Task prompt
When you reach the line containing "switch's halt (class" in the entries below, begin reproducing lines exactly, and stop once the line containing "at its address;" is done.

[Stored data entries]
........

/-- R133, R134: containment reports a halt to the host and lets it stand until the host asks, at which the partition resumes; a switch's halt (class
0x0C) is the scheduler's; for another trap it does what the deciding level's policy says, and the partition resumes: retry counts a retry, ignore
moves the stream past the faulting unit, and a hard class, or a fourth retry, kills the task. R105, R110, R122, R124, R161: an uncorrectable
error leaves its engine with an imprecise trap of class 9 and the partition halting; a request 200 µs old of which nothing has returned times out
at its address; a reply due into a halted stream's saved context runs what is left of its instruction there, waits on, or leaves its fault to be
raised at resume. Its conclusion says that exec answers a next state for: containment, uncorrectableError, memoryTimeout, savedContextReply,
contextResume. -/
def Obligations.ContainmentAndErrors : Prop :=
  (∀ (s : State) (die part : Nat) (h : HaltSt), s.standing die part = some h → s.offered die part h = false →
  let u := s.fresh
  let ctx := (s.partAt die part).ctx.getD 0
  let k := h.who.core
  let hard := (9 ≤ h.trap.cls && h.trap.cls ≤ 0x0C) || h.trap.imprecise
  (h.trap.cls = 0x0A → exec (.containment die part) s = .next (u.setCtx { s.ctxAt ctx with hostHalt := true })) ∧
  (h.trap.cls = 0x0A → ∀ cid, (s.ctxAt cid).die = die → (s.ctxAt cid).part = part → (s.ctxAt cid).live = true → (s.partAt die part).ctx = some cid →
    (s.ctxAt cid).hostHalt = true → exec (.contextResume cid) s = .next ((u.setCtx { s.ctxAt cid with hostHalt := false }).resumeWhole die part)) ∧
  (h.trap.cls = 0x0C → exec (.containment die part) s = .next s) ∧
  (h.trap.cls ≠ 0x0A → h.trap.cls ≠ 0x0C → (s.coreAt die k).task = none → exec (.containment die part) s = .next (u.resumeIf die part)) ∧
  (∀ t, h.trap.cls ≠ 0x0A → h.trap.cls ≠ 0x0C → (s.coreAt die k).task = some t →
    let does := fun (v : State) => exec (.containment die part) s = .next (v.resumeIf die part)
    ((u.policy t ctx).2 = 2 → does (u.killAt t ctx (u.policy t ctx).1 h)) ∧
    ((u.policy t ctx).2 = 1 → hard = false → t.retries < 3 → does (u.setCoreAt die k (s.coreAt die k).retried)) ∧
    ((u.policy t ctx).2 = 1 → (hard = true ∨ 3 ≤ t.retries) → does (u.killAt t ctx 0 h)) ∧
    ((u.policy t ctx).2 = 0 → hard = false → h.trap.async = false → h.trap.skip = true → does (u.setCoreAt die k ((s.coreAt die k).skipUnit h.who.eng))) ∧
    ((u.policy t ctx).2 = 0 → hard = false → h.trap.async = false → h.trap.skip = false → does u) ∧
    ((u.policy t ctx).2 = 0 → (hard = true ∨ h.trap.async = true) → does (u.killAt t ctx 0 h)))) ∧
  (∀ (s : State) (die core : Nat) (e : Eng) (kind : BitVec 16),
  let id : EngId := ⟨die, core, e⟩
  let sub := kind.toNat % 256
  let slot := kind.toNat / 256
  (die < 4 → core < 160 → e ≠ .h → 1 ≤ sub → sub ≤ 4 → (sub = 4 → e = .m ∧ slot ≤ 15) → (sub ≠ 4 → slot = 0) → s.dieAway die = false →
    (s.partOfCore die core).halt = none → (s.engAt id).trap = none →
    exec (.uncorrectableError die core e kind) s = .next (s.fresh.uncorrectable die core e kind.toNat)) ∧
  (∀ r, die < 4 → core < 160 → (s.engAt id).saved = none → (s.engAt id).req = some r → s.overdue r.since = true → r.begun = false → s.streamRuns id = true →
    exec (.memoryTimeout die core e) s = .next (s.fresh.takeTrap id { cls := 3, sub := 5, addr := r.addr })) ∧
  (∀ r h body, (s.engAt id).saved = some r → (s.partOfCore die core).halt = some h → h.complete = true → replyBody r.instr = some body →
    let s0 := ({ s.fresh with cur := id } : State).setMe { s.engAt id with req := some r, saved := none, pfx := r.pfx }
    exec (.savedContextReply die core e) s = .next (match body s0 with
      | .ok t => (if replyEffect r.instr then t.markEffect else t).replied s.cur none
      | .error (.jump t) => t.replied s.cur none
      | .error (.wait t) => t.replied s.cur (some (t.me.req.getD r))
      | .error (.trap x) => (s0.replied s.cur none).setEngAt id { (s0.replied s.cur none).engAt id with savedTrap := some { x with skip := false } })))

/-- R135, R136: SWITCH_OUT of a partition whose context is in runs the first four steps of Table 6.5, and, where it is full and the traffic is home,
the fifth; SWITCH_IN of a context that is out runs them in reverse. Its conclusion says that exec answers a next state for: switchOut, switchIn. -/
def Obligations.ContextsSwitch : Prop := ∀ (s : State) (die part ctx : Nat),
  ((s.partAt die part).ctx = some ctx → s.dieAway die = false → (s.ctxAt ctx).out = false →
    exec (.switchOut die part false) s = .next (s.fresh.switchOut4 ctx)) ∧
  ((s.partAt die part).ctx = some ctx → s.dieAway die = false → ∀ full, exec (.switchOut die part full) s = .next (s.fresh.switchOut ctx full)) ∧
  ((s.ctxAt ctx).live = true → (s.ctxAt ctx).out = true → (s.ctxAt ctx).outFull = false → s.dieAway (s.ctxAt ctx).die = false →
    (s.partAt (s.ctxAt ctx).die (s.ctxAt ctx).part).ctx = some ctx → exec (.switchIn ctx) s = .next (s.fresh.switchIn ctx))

........

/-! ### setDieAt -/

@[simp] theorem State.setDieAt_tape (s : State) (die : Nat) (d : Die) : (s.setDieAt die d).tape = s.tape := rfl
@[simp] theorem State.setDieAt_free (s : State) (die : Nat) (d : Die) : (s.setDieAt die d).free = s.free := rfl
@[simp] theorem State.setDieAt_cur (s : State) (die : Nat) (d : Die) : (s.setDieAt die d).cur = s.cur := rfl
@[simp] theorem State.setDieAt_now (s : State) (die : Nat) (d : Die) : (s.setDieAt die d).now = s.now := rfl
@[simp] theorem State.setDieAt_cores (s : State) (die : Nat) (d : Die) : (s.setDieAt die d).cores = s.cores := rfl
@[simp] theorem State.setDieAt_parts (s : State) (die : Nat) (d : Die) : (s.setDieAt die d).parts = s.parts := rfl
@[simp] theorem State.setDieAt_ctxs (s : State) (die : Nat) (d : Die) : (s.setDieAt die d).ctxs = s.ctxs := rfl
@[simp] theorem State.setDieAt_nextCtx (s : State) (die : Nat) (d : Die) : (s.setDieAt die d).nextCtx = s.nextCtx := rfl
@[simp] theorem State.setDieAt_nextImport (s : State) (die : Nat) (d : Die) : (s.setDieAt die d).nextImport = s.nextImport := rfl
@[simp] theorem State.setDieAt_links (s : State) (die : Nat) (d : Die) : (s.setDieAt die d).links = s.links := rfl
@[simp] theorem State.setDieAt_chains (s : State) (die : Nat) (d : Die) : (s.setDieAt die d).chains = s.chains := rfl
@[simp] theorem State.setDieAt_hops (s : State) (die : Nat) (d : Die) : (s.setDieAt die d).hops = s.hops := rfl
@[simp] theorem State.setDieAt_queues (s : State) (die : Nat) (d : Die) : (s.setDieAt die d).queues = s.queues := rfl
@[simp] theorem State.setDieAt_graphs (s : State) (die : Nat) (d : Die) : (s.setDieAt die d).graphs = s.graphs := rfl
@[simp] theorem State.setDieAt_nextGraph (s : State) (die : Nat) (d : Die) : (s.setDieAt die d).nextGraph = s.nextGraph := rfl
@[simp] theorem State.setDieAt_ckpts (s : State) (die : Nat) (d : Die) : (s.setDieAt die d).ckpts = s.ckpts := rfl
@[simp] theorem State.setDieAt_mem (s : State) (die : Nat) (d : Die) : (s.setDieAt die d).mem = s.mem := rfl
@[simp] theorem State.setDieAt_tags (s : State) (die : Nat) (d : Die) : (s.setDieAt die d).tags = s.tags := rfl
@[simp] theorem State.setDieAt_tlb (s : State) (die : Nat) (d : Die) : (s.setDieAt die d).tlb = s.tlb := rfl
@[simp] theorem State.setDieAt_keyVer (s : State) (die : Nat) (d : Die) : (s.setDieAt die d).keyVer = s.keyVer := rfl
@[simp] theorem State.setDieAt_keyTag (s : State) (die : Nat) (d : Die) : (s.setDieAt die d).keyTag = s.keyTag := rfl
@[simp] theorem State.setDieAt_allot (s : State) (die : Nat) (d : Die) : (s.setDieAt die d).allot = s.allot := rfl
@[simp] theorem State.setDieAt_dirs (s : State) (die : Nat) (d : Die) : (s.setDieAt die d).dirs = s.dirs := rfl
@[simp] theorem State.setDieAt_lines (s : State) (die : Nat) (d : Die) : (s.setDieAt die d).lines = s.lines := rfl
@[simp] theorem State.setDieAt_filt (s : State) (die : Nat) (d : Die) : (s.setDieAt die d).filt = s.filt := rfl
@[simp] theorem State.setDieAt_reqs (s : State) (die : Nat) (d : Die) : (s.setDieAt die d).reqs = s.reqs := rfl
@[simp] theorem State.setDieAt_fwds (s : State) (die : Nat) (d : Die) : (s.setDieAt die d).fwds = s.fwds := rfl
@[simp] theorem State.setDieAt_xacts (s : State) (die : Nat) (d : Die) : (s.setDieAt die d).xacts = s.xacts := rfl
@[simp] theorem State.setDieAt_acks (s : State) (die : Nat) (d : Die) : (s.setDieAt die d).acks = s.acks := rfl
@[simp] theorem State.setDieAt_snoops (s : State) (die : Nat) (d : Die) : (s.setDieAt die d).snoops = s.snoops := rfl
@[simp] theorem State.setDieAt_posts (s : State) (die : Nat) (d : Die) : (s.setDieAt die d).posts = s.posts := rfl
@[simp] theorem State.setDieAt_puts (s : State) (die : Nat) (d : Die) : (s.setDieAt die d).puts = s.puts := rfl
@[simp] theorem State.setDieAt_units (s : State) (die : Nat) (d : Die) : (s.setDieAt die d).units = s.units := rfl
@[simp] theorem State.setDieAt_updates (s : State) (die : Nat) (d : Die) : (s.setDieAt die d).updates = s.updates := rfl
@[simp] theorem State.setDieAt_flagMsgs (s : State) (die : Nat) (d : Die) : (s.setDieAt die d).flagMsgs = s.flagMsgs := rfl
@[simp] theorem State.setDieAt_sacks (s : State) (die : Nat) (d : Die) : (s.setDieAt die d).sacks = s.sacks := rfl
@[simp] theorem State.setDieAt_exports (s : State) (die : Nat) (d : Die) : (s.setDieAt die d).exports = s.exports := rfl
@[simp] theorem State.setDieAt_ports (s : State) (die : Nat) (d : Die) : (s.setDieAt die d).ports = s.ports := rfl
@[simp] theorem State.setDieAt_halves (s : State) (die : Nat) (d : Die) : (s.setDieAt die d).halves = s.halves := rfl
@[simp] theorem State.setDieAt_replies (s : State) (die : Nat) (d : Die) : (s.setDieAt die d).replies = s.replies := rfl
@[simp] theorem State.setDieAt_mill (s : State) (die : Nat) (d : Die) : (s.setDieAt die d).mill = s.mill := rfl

........

Result
/-- R133, R134: containment reports a halt to the host and lets it stand until the host asks, at which the partition resumes; a switch's halt (class
0x0C) is the scheduler's; for another trap it does what the deciding level's policy says, and the partition resumes: retry counts a retry, ignore
moves the stream past the faulting unit, and a hard class, or a fourth retry, kills the task. R105, R110, R122, R124, R161: an uncorrectable
error leaves its engine with an imprecise trap of class 9 and the partition halting; a request 200 µs old of which nothing has returned times out
at its address; a reply due into a halted stream's saved context runs what is left of its instruction there, waits on, or leaves its fault to be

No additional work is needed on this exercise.